The newest
Pope and leader of the Catholic faith from the Vatican, Francis, is working on
building bonds between the world’s other major religion (by number of followers
alone, at least), Islam. Pope Francis is discouraged by the suffering that he
sees around him and feels that there is a more productive way to affect positive
change, namely by forging better relations with Islam and its charitable and
humanitarian capacity. He stressed the necessity of people of faith banding
together to help perform positive acts the world over.
Moreover, the
Pope has divisions within Catholicism that he has to deal with as well.
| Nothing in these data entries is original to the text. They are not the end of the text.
/-- The final step of COS: accxy / sqrt(accxx * accyy), rounded once. -/
def cosStep (k : FMode) (n xy xx yy : Nat) : DAcc :=
  let ex := IFmt.f32.dec xx
  let ey := IFmt.f32.dec yy
  let fin := fun (r : FRes) => ({ code := r.1, fl := r.2, nv := if r.2.getLsbD 0 then some n else none } : DAcc)
  match IFmt.f32.nanOf [xy, xx, yy] with
  | some r => { code := r.1, fl := 0, nv := none }
  | none =>
    match IFmt.f32.dec xy, ex, ey with
    | p, .fin _ a e1, .fin _ b e2 =>
      if a = 0 ∨ b = 0 then fin (IFmt.f32.nanCode, flNV)
      else match p with
        | .inf s => fin (IFmt.f32.signed s IFmt.f32.infCode, 0)
        | .fin s m e =>
          if m = 0 then fin (IFmt.f32.signed s 0, 0)
          else
            let E := 2 * e - e1 - e2
            let A := if E % 2 = 0 then m * m else 2 * (m * m)
            let E' := if E % 2 = 0 then E else E - 1
            let x := A * 2 ^ 400 / (a * b)
            let r := Nat.sqrt x
            let stick := if r * r * (a * b) = A * 2 ^ 400 then 0 else 1
            fin (IFmt.f32.deliver k.rm k.sat false s (2 * r + stick) (E' / 2 - 200 - 1))
        | .nan _ => fin (IFmt.f32.nanCode, 0)
    | p, _, _ =>
      let zero := (match ex with | .fin _ 0 _ => true | _ => false) || (match ey with | .fin _ 0 _ => true | _ => false)
      if zero then fin (IFmt.f32.nanCode, flNV)
      else match p with
        | .inf _ => fin (IFmt.f32.nanCode, flNV)
        | .fin s _ _ => fin (IFmt.f32.signed s 0, 0)
        | .nan _ => fin (IFmt.f32.nanCode, 0)

/-- Bits in which two codes differ. -/
def hamming (x y : Nat) : Nat := (List.range 16).countP fun i => (x ^^^ y).testBit i

/-- DIST of one lane: query and candidate codes, old d. Where several kinds of source raise NV, sr.evalue is the smallest
of their numbers (R144): DESIGN CHOICE, log 53. A lane that passes on a NaN keeps the flags of its other elements
(DEDUCED, log 53). -/
def distLane (t : DistTy) (m : DistMetric) (k : FMode) (n : Nat) (x y : Nat → Nat) (d : Word) : DAcc :=
  match m with
  | .ham =>
    { code := (d.toNat + (List.range n).foldl (fun a j => a + hamming (x j) (y j)) 0) % 2 ^ 32, fl := 0, nv := none }
  | _ =>
    let ex := fun j => (distElt t (x j)).1
    let ey := fun j => (distElt t (y j)).1
    let js := List.range n
    let fz := if js.any (fun j => (distElt t (x j)).2 != 0 || (distElt t (y j)).2 != 0) then flFZ else 0
    let snan := js.find? fun j => (ex j).isSnan || (ey j).isSnan
    let dn := match m with | .cos => none | _ => if (IFmt.f32.dec d.toNat).isNan then some d.toNat else none
    let nan := ((js.find? fun j => (ex j).isNan).map fun j => distNan t (x j))
      <|> ((js.find? fun j => (ey j).isNan).map fun j => distNan t (y j)) <|> (dn.map IFmt.f32.quiet)
    let r := match m with
      | .cos =>
        let xy := distAccum k n none fun j => distTerm false (ex j) (ey j)
        let xx := distAccum k n none fun j => distTerm false (ex j) (ex j)
        let yy := distAccum k n none fun j => distTerm false (ey j) (ey j)
        let c := cosStep k n xy.code xx.code yy.code
        { code := c.code, fl := xy.fl ||| xx.fl ||| yy.fl ||| c.fl,
          nv := minOpt (minOpt xy.nv (minOpt xx.nv yy.nv)) c.nv : DAcc }
      | .l2 => distAccum k n (some d.toNat) fun j => distTerm true (ex j) (ey j)
      | _ => distAccum k n (some d.toNat) fun j => distTerm false (ex j) (ey j)
    { code := nan.getD r.code
      fl := r.fl ||| fz ||| (if snan.isSome then flNV else 0)
      nv := minOpt r.nv snan }

/-- DIST type and metric whose operands are read as floating point (R123). -/
def distFloat : DistTy → Bool
  | .s8 => false | _ => true

/-- DIST (R135, R140 to R144). The lane that gives the query gives it though it may itself take trap 0x02 for a marker in
its candidate or in d: DESIGN CHOICE, log 53; and so does one that takes trap 0x07 there. -/
def execDist (g : Guard) (d a b : Reg) (t : DistTy) (m : DistMetric) (s : State) : Out :=
  runPath (.dist g d a b t m) g (fun s w gr ls =>
    let r := s.distRegs t
    let n := s.distDims
    let badA := fun l => beyond (w.lane l).base w.allot (a.toNat, r)
    let lead := if s.faulty = [] then none else s.queryLane (.dist g d a b t m) g a r w gr
    let refused := match lead with | some q => ls.filter (· < q) | none => ls.takeWhile badA
    let rest := match lead with | some q => ls.filter (q ≤ ·) | none => ls.dropWhile badA
    let tr01 := refused.map fun l => (l, LaneVal.trap (trapWith 0x01 (encode (.dist g d a b t m))))
    match rest with
    | [] => .go s (valEnd d.toNat tr01)
    | q :: _ =>
      let qf := w.lane (lead.getD q)
      let regsOf := fun (f : Fibre) (field : Nat) => (List.range r).map fun i => f.get false (field + i)
      match (if distFloat t then markerTrap gr (regsOf qf a.toNat) else none) with
      | some tr => .go s (valEnd d.toNat (tr01 ++ rest.map fun l => (l, .trap tr)))
      | none =>
        let readsD := match m with | .l2 | .ip => true | _ => false
        let p := splitMarked gr (distFloat t) (fun l => regsOf (w.lane l) b.toNat ++
          (if readsD then [(w.lane l).get false d.toNat] else [])) rest
        .go s (valEnd d.toNat (tr01 ++ p.1 ++ p.2.map fun l =>
          let x := distLane t m (s.fmode .f32) n (distCode t qf a.toNat) (distCode t (w.lane l) b.toNat)
            ((w.lane l).get false d.toNat)
          (l, match x.nv with
            | some j => if s.invOn w then .trap (trapWith 0x03 (BitVec.ofNat 32 j))
                        else .write (BitVec.ofNat 32 x.code) x.fl
            | none => .write (BitVec.ofNat 32 x.code) x.fl)))) s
There
are growing numbers of Catholics who no longer feel that contraception and
other traditionally forbidden facets of life for those who follow the direction
of the Church, especially in the West, while “African Catholics have said they
want the new pope to champion traditional Church teachings.”
This was a
shorter article than I normally would use, and it is from a source that is not
quite on par with a site like Al Jazeera or the BBC, however I think despite
all this there is a lot packed in. The necessity of coming to terms with the
fact that there are two very powerful faiths and that there are some equally
powerful divisions within the Pope’s own infrastructure – both of these aspects
will affect how the papacy works for the duration of his tenure in office.
Islam and
Catholicism of course have had a historically tortured relationship, and in the
Middle East the Crusades are not as much a thing of the past as they are in the
West. The stereotypes of Islam are also dangerous, but so are the beliefs about
Catholics that some people have; in England they still are not technically
allowed to have a Catholic Prime Minister and in the United States many
rebelled at the idea of a Catholic President in John F. Kennedy. The Pope is
taking a bigger step than it may seem – from a regime that has the potential to
be very rigid in its tenets, the capacity to try to keep the peace, on both ends,
could help ease the traditional tensions between Catholics and Muslims.
On the home
front for Pope Francis, the fact that Catholics are no longer as united as they
might have been also reflects the division between the more developed countries
of the world and the global south. With modernization may come secularization and
the shift in beliefs, especially in the position of women in the world and what
their rights are, and whether or not contraception and/or abortion are human
rights for women. The Pope has to, in all likelihood, address and appease two
sects of the same faith that used to be more monolithic, especially when
Catholicism used to be confined to Europe.
One of the
buzzwords in education for at least the last ten years is “Twenty-First Century
Learners” – the Pope may now be dealing with “Twenty-First Century Catholicism,”
something that other Popes have not necessarily had to struggle with.